YSU favors site for $10M sports facility


By Harold Gwin

A tentative timetable shows the center under construction in mid-2010.

YOUNGSTOWN — Youngstown State University is looking to put its first indoor sports training facility, with a $10 million price tag, on the north side of campus.

An existing outdoor track just east of Elm Street and south of the Madison Avenue Expressway is the preferred location, according to a project update presented to the YSU Board of Trustees.

The WATTS (Watson And Tressel Training Site) Center has been a reality since the university announced in mid-2007 that former YSU head football coach Jim Tressel and his wife, Ellen, and her parents, Frank and Norma Watson, had pledged to give the university $1 million to help build an indoor practice field.

The WATTS Center has been undergoing design and revisions since then, and the recommended plan presented recently to the board of trustees by Ron Strollo, YSU executive director of athletics, shows a $10 million facility that will house a full-size indoor football field, a 300-meter indoor track, locker rooms and related facilities in a 120,200-square-foot package.

It’s a central location, close to Stambaugh Stadium, and will be used by the university’s intercollegiate baseball, football, soccer, softball and track teams as well as for student recreation and intramural sports and perhaps the community, Strollo said in his report.

Some new outdoor recreation facilities for softball and soccer would come later.

The trustees have already given tentative approval to the project. The board’s recent vote to borrow $47 million through the sale of bonds for a variety of campus improvement projects shows the WATTS Center on the project list, with $5 million earmarked for the facility.

That list shows construction could begin in July 2010 with completion in early 2011.

The rest of the financing will come from philanthropic gifts, headed by the $1 million from the Tressel and Watson families.

Youngstown native Edward J. DeBartolo Jr. has contributed $750,000 to the project and total gifts so far have reached $3 million, with $2 million yet to be raised, according to Strollo.

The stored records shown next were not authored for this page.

-- ==== Sys2Proof/Machine/Step.lean ====
section
/-!
DEFINITION. Sys2Proof/Machine/Step.lean: one step takes the command at the front of the queue; an empty queue idles.
-/
namespace Sys2Proof.Machine

/-- One step: the command at the front of the queue runs with the queue's rest; on an empty queue the block idles
(assumption log 5). -/
def step (s : State) : Host.Outcome State Fault Refusal :=
  match s.pending with
  | [] => .next s
  | c :: rest => exec c { s with pending := rest }

/-- The state with the command that a word spells put at the front of the queue; unchanged where the word spells none. -/
def State.withFetchWord (s : State) (nbits w : Nat) : State :=
  match decodeTableWord nbits w with
  | some c => { s with pending := c :: s.pending }
  | none => s

end Sys2Proof.Machine
end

The athletics department will contribute $250,000 a year to help pay the debt service on the $5 million in bond funds earmarked for the project.

There are no plans to increase any student fees to help pay for the facility, university officials have said.

Strollo told the trustees that the university looked at three options for the center on four potential sites.

Option one called for only a football field under roof while another option called for a half-sized football field under roof. The third option — a full-size football field, a 300-meter track and other amenities — is the one being recommended, he said.

The possible sites, beyond the one recommended, included building the center on the west side of Fifth Avenue across from Stambaugh Stadium, putting it where existing tennis courts are located just west of Elm Street and south of the Madison Avenue Expressway and even using an inflatable structure to be erected over Beede Field in the stadium itself.

When the project was first announced, David C. Sweet, YSU president, said YSU athletic teams were at a distinct competitive disadvantage because of Youngstown’s northern climate, which limits outdoor practice time and the center would correct that problem.

Strollo has said that the facility is critical for the growth of YSU’s football program in terms of raising its level of competitiveness and ability to recruit student-athletes.